PROBLEM STATEMENT » Filter the listing for lines containing "that".

GIVEN ENTRIES »
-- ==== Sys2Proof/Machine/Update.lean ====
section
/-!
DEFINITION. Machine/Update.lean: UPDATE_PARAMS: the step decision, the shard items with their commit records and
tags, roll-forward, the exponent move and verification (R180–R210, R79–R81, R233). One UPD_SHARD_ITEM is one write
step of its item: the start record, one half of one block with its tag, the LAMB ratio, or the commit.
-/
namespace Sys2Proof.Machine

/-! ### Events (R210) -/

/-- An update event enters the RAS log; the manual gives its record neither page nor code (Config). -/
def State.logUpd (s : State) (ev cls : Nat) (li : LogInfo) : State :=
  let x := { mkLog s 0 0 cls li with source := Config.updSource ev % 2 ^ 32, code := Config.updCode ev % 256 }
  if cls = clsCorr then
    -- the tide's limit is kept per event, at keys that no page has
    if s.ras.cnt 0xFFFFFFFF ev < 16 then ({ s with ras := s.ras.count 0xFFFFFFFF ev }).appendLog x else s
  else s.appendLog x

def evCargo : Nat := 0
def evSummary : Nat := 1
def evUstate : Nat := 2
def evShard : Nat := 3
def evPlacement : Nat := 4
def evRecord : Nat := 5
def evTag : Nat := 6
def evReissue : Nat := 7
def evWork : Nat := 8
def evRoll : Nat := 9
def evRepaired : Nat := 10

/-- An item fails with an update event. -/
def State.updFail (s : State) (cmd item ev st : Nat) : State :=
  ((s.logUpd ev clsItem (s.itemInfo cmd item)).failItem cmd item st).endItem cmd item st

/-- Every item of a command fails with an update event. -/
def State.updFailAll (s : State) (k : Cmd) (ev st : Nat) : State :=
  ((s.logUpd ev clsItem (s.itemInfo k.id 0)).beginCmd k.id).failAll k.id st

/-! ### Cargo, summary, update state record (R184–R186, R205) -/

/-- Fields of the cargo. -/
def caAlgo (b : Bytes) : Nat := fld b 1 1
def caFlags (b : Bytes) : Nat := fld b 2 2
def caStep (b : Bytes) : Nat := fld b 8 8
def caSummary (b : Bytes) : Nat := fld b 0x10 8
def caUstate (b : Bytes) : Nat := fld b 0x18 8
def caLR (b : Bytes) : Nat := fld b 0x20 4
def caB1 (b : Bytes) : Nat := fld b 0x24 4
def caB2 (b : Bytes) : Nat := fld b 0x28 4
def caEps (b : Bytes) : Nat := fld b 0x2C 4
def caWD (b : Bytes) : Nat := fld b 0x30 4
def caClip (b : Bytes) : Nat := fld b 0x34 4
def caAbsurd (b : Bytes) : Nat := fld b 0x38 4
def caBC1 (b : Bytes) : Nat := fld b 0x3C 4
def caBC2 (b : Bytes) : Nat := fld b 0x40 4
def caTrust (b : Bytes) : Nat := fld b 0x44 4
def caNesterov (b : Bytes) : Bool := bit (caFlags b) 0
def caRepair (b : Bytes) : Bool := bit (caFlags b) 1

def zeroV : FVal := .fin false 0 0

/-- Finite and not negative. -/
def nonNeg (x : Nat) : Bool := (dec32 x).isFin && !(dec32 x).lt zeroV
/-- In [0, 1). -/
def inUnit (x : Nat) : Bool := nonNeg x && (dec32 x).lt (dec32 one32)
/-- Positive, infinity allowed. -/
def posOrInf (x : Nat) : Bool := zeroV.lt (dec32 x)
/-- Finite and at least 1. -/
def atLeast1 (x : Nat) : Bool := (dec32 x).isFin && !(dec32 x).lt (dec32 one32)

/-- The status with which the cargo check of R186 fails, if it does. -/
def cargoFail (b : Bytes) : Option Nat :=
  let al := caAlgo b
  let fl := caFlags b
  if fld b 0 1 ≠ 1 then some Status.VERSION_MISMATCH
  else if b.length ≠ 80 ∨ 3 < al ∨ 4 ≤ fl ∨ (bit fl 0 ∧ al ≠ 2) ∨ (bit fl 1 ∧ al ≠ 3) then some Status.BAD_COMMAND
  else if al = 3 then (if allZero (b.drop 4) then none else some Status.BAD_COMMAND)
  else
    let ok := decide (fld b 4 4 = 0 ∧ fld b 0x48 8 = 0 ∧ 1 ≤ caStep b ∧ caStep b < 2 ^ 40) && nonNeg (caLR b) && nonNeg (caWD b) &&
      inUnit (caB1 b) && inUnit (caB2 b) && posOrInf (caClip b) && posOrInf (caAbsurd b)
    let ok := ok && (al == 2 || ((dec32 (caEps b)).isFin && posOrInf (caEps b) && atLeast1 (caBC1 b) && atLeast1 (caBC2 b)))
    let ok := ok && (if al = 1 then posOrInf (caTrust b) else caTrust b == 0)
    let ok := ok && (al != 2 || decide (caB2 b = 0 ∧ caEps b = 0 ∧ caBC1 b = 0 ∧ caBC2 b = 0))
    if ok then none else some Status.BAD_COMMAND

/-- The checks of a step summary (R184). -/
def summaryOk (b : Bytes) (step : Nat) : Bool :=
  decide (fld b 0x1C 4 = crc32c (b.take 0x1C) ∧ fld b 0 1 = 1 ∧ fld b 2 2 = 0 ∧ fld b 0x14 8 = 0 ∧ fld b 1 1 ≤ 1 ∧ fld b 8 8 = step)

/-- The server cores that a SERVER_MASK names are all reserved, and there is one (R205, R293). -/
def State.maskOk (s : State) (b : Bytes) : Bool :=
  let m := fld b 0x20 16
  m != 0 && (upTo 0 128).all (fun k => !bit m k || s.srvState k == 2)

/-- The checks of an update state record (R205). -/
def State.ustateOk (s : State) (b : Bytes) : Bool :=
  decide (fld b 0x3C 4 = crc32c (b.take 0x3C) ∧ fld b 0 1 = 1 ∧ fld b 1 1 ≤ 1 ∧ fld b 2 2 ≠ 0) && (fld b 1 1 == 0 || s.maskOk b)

TASK OUTPUT »
    -- the tide's limit is kept per event, at keys that no page has
/-- The server cores that a SERVER_MASK names are all reserved, and there is one (R205, R293). -/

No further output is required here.